Two lines in the data below mark the range: the one with "have hs := s.window.selecting_select r" and the one with "exact hn ▸ rfl". Return both, along with every line between them, exactly.

:: Entries supplied

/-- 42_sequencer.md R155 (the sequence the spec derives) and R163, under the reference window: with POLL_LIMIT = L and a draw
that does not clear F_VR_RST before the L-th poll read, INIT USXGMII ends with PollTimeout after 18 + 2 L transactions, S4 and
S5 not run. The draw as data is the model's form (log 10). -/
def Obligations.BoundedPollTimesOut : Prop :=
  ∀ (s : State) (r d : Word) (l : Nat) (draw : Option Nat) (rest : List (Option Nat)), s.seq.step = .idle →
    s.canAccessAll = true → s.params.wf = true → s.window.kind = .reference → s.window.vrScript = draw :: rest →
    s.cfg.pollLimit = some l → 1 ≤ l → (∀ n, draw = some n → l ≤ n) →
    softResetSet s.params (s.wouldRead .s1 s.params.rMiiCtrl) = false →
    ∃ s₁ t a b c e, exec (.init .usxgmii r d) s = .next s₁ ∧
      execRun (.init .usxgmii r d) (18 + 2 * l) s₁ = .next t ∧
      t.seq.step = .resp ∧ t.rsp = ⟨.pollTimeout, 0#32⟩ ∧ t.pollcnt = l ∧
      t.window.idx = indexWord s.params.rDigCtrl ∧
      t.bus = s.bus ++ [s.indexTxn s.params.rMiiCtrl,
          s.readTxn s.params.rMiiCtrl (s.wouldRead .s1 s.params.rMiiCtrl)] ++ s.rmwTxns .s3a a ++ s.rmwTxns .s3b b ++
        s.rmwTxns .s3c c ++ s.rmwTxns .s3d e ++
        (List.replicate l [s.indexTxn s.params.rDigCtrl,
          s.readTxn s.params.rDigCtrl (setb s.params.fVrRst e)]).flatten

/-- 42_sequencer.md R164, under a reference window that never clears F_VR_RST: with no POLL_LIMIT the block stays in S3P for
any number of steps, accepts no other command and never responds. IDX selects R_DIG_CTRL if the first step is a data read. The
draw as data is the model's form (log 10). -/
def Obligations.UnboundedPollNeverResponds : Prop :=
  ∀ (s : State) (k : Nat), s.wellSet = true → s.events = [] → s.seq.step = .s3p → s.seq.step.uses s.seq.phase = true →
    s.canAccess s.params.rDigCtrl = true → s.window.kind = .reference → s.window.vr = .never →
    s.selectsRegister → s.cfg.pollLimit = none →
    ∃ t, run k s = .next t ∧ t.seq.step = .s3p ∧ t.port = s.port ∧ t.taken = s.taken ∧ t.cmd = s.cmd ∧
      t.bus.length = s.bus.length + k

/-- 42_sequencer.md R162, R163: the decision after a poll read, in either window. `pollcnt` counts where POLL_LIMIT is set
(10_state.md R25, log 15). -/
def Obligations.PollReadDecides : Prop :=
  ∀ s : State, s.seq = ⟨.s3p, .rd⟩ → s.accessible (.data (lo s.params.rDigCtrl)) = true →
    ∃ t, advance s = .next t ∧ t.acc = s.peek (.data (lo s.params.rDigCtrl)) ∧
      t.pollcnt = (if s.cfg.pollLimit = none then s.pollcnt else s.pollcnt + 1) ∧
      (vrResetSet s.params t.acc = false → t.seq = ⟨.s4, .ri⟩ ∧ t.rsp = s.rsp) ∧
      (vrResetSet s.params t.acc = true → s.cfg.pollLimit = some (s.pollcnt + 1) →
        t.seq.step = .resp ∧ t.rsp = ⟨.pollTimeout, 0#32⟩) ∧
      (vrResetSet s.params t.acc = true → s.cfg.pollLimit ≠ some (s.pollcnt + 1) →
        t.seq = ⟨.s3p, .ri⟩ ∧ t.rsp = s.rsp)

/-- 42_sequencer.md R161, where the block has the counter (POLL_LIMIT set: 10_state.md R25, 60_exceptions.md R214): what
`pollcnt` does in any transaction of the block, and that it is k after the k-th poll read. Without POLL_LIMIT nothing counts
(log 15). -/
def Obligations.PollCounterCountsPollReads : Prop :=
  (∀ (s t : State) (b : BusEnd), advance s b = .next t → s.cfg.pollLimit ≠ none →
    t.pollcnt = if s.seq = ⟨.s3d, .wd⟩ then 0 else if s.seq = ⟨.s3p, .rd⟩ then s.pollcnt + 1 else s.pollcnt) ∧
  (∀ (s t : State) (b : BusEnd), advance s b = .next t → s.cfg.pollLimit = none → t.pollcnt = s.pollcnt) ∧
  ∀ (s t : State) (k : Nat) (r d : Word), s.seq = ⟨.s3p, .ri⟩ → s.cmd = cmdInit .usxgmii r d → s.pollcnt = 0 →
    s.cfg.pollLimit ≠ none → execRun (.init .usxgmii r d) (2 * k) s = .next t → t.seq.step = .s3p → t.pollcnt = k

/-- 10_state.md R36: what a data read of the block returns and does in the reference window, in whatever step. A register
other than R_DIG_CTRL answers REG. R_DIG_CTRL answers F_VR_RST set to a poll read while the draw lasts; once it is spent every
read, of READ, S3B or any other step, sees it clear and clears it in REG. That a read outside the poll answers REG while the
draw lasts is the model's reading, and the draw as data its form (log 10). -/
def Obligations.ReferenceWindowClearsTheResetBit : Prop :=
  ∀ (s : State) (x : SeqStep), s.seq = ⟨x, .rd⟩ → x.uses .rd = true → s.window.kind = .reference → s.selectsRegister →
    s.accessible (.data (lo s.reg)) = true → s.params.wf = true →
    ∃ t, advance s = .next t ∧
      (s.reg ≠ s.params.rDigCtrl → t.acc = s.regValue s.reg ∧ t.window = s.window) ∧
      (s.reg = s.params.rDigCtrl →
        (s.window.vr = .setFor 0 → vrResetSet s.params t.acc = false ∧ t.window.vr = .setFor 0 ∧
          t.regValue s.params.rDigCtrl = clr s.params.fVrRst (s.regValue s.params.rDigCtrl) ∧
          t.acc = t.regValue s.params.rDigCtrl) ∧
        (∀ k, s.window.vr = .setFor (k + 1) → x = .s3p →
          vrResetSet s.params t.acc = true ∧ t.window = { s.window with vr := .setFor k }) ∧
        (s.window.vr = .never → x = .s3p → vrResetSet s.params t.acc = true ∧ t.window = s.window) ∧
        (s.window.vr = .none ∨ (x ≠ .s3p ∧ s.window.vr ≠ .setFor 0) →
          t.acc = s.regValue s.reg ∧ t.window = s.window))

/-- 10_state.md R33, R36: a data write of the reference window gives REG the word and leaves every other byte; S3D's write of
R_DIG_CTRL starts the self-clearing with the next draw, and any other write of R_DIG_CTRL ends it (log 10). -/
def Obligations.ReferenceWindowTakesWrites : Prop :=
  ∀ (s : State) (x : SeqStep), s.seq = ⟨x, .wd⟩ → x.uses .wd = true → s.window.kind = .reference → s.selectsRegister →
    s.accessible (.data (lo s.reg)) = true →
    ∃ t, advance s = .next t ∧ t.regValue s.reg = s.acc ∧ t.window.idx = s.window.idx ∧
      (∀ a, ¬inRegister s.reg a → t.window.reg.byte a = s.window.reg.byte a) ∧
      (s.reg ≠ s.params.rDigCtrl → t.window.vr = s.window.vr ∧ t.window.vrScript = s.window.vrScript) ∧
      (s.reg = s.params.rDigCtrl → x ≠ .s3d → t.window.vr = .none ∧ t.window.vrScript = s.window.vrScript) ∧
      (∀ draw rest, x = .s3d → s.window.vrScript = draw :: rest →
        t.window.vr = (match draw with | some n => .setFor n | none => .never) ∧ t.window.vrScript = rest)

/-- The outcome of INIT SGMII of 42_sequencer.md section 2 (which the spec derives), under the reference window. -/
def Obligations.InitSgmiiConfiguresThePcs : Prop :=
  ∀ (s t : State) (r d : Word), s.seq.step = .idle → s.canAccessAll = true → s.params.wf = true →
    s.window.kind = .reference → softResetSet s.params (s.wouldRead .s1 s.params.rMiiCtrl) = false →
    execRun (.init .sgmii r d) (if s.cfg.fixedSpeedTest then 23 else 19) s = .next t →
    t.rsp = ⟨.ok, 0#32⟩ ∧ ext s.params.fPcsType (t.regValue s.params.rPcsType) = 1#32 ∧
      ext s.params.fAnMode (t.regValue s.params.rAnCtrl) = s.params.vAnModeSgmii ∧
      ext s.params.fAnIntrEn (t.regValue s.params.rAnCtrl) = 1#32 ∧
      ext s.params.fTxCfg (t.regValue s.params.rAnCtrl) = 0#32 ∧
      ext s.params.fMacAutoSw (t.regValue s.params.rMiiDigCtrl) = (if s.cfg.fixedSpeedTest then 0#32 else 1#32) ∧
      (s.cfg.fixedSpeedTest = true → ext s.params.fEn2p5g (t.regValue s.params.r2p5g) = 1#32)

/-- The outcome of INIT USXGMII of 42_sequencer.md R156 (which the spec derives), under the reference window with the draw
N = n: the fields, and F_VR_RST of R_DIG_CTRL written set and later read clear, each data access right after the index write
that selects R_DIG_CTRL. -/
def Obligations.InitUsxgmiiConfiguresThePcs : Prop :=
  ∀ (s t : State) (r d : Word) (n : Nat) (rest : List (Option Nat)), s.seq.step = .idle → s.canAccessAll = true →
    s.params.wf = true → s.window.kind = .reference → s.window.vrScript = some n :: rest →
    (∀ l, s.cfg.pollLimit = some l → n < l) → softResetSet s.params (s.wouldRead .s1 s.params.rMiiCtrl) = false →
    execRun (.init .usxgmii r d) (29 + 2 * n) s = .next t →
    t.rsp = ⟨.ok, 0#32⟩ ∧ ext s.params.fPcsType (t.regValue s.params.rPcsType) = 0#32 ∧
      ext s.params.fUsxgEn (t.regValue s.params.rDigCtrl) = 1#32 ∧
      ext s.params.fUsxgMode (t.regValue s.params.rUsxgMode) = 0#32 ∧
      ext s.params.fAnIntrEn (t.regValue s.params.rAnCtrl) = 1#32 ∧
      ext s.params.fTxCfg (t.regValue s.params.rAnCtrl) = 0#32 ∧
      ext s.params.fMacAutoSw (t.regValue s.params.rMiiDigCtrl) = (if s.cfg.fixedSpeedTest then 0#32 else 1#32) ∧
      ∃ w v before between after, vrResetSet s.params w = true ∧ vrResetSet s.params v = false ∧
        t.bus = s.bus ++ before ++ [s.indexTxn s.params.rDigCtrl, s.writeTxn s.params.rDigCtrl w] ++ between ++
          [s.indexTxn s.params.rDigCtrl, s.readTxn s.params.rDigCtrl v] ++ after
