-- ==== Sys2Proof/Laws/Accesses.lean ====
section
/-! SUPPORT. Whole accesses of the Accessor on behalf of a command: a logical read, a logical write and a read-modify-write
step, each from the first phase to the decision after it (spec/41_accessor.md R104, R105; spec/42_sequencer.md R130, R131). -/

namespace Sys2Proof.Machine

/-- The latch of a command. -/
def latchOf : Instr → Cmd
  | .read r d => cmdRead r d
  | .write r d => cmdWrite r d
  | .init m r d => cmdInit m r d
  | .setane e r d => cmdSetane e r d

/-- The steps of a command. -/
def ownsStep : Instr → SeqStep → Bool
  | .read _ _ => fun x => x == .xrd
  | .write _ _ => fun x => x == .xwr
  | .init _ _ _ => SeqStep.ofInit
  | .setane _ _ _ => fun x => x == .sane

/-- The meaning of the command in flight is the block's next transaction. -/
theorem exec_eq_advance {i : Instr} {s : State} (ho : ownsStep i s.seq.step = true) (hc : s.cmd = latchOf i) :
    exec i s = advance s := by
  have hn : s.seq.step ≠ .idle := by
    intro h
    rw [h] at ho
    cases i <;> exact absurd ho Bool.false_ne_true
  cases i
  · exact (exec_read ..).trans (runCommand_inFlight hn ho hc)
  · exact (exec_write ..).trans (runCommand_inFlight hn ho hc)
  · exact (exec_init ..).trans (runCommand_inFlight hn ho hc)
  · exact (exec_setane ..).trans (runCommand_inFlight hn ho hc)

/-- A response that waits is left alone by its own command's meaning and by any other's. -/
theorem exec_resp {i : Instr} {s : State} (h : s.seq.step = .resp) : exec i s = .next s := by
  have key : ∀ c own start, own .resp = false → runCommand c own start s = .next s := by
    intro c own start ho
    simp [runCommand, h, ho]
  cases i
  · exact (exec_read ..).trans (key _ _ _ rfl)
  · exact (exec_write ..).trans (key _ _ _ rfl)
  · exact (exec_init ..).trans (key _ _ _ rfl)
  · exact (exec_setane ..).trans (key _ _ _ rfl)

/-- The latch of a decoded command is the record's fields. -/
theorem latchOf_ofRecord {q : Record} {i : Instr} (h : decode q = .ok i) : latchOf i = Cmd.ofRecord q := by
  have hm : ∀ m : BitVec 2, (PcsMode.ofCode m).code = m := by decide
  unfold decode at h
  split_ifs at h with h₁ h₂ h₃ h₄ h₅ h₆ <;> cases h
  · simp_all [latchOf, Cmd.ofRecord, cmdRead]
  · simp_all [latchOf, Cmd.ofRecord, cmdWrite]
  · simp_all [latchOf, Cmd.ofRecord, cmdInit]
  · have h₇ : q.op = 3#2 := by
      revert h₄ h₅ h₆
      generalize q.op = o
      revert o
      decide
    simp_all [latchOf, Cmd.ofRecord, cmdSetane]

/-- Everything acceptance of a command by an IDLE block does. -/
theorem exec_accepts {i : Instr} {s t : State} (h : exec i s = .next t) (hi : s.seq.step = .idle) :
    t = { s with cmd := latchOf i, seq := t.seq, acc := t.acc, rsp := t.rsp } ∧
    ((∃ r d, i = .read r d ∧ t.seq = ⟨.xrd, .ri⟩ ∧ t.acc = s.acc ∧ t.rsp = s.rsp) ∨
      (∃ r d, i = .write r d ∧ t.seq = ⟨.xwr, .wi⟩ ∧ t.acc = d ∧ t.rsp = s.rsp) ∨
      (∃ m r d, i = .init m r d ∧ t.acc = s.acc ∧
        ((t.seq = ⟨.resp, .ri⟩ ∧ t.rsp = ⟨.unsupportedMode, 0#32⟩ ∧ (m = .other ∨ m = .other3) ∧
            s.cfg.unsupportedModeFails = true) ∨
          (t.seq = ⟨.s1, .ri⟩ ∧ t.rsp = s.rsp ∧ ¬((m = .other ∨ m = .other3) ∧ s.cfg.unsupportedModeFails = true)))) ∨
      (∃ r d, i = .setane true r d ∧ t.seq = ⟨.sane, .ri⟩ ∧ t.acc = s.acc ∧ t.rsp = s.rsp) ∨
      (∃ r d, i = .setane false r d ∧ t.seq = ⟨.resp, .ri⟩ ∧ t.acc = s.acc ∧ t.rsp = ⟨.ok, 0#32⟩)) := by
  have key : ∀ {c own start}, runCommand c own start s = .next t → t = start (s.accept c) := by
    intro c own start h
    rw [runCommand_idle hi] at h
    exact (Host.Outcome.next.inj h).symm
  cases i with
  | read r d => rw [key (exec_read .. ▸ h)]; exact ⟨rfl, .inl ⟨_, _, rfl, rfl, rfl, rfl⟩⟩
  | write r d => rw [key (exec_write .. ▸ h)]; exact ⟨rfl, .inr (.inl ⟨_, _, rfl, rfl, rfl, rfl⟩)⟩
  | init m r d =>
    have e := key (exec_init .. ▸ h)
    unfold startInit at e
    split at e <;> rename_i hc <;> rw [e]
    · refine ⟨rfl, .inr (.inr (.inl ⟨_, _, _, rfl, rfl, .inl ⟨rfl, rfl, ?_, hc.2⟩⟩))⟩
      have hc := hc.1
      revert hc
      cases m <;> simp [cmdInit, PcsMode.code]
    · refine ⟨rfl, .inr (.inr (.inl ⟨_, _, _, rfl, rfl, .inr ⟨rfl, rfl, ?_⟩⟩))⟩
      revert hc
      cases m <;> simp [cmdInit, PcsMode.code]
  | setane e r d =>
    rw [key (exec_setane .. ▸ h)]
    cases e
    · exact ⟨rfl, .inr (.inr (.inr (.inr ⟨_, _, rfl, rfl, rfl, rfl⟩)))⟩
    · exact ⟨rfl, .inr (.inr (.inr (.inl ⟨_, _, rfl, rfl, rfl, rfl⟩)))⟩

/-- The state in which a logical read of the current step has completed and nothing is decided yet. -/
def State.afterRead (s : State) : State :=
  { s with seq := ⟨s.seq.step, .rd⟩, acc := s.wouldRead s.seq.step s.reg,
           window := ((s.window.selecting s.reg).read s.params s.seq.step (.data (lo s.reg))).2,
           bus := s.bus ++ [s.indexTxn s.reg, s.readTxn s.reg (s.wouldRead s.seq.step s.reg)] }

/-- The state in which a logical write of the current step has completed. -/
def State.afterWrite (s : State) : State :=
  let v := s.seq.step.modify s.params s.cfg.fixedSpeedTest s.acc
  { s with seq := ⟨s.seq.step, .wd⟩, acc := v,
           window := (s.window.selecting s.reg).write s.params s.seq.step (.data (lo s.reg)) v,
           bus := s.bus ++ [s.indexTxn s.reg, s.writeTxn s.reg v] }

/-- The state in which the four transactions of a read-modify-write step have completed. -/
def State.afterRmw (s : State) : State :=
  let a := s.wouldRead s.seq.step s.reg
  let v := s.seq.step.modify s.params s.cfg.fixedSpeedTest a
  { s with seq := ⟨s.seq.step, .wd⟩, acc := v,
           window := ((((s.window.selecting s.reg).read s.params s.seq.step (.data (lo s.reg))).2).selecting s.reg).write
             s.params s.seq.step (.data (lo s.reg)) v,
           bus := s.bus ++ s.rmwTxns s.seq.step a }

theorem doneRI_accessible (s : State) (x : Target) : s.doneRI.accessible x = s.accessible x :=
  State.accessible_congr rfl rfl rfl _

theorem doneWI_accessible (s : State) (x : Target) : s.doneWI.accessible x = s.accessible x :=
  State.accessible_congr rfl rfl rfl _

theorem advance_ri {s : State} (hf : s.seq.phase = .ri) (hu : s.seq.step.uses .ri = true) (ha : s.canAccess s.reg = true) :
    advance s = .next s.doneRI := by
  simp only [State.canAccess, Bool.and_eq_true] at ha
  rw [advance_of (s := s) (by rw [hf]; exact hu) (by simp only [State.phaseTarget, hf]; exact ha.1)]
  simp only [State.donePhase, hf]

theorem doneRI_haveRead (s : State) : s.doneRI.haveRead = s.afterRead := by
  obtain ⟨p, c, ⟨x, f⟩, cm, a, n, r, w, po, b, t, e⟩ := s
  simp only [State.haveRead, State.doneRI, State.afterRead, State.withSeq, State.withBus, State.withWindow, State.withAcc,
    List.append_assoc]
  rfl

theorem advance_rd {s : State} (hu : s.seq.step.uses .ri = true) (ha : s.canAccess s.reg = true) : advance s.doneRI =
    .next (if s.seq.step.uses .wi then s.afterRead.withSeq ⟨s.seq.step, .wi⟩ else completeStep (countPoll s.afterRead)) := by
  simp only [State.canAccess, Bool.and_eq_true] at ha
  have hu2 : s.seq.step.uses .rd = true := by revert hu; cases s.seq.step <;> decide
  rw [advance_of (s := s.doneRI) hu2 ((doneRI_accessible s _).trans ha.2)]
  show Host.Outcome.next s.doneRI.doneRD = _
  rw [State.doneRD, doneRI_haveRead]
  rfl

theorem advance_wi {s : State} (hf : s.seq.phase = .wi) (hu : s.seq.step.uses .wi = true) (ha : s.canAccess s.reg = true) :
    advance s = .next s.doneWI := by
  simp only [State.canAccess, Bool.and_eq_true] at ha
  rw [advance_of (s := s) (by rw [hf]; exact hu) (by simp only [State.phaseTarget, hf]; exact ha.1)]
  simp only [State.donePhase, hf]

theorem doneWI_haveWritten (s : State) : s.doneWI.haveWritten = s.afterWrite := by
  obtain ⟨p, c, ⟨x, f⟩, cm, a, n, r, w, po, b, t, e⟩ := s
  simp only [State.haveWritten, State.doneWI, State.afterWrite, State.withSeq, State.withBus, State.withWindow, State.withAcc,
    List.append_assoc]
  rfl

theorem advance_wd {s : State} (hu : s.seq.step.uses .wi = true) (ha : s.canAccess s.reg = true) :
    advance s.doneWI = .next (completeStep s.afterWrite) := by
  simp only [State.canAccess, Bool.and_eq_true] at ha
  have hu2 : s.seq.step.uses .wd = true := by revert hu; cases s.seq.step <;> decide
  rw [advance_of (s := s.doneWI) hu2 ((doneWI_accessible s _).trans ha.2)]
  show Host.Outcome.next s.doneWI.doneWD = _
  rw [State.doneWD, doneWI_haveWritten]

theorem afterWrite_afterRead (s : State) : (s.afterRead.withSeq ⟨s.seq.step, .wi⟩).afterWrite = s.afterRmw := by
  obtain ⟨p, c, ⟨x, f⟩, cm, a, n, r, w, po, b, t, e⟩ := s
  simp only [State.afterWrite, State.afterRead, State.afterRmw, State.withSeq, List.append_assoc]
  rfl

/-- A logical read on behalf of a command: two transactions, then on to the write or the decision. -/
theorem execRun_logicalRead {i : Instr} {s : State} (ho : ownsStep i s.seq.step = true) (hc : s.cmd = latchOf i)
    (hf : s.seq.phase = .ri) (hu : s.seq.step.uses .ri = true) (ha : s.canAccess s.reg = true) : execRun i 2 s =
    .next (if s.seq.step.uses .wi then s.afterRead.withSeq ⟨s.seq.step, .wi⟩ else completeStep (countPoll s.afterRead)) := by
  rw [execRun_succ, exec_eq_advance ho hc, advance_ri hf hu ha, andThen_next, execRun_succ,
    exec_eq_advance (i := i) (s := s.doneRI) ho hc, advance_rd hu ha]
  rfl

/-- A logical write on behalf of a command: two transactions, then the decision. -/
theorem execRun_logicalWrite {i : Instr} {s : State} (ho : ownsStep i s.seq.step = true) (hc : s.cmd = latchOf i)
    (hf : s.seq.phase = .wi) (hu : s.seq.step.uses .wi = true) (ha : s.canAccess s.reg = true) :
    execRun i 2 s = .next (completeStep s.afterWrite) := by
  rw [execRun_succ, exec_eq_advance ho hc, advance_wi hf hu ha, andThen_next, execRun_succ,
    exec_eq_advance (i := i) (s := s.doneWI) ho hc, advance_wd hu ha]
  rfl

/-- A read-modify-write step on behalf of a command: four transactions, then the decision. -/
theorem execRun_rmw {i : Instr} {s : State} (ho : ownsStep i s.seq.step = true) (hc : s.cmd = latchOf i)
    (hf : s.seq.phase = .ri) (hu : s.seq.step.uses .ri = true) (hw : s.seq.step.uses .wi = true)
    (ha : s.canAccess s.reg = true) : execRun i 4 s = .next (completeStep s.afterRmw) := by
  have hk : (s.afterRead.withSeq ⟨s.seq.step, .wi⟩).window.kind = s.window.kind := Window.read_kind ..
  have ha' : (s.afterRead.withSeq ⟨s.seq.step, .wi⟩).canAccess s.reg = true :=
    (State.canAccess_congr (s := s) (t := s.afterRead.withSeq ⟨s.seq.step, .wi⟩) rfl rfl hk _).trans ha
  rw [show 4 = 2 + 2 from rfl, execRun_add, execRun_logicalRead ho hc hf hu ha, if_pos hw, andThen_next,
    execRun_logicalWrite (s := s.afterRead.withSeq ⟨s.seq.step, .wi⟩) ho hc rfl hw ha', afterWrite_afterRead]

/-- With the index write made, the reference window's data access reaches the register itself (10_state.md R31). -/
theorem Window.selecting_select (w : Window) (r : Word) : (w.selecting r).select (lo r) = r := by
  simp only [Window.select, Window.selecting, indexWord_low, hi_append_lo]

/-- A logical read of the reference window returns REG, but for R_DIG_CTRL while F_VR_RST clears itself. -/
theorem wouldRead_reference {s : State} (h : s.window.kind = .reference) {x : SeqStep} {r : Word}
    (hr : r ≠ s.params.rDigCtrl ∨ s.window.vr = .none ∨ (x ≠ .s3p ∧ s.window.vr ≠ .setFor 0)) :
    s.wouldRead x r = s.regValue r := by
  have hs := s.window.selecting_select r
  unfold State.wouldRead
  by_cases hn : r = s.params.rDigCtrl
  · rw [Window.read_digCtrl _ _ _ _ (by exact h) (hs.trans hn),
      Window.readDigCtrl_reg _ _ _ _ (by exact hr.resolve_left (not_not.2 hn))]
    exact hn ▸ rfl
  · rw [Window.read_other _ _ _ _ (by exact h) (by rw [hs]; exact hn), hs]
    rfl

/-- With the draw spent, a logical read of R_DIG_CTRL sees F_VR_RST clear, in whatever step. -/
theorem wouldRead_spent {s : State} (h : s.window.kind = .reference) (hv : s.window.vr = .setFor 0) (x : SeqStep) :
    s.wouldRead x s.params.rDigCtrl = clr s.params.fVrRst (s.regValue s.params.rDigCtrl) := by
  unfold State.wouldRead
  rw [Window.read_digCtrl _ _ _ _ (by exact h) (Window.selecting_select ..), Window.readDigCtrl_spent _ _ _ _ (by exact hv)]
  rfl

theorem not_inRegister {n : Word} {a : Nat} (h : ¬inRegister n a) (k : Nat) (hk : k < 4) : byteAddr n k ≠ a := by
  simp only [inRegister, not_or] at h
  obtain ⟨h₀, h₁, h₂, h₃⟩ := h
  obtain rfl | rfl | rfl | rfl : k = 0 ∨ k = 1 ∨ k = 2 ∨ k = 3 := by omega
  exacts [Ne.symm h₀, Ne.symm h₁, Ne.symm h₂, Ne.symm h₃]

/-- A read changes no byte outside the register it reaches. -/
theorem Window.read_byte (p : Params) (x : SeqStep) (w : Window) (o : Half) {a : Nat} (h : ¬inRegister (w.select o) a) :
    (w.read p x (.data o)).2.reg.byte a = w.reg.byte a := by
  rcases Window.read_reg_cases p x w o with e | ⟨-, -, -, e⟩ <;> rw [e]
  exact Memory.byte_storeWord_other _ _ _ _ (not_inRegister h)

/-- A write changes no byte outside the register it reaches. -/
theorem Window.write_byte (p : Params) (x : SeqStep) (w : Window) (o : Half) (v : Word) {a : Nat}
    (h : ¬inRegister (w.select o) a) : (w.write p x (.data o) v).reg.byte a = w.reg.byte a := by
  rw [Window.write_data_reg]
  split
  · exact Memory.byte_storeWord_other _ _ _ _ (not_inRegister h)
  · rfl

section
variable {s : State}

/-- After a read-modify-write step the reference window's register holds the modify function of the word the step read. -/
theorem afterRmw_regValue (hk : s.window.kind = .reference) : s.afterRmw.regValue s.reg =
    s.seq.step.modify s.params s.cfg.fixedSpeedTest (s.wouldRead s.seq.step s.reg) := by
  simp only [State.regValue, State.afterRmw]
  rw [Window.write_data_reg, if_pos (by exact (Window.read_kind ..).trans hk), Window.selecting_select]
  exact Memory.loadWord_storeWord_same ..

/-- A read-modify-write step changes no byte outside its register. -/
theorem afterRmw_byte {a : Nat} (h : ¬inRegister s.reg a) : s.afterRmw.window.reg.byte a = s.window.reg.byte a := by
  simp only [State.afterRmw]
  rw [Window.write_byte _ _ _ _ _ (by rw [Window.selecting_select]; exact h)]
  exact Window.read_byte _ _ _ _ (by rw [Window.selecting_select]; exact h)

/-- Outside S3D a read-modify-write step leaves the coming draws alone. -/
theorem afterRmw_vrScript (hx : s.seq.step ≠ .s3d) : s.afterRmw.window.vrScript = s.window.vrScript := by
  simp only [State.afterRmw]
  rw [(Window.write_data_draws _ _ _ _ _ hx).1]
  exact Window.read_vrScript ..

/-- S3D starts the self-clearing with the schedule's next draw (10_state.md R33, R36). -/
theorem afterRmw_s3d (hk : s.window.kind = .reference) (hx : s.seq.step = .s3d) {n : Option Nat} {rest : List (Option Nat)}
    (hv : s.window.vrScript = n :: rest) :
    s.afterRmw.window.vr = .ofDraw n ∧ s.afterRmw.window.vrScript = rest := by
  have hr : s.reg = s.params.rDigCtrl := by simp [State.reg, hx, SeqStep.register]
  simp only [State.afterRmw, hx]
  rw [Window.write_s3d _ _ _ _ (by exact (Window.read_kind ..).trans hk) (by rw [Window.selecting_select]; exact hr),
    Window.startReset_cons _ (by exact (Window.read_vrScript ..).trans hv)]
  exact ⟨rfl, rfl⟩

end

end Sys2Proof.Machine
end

::::

Reply:
  have hs := s.window.selecting_select r
  unfold State.wouldRead
  by_cases hn : r = s.params.rDigCtrl
  · rw [Window.read_digCtrl _ _ _ _ (by exact h) (hs.trans hn),
      Window.readDigCtrl_reg _ _ _ _ (by exact hr.resolve_left (not_not.2 hn))]
    exact hn ▸ rfl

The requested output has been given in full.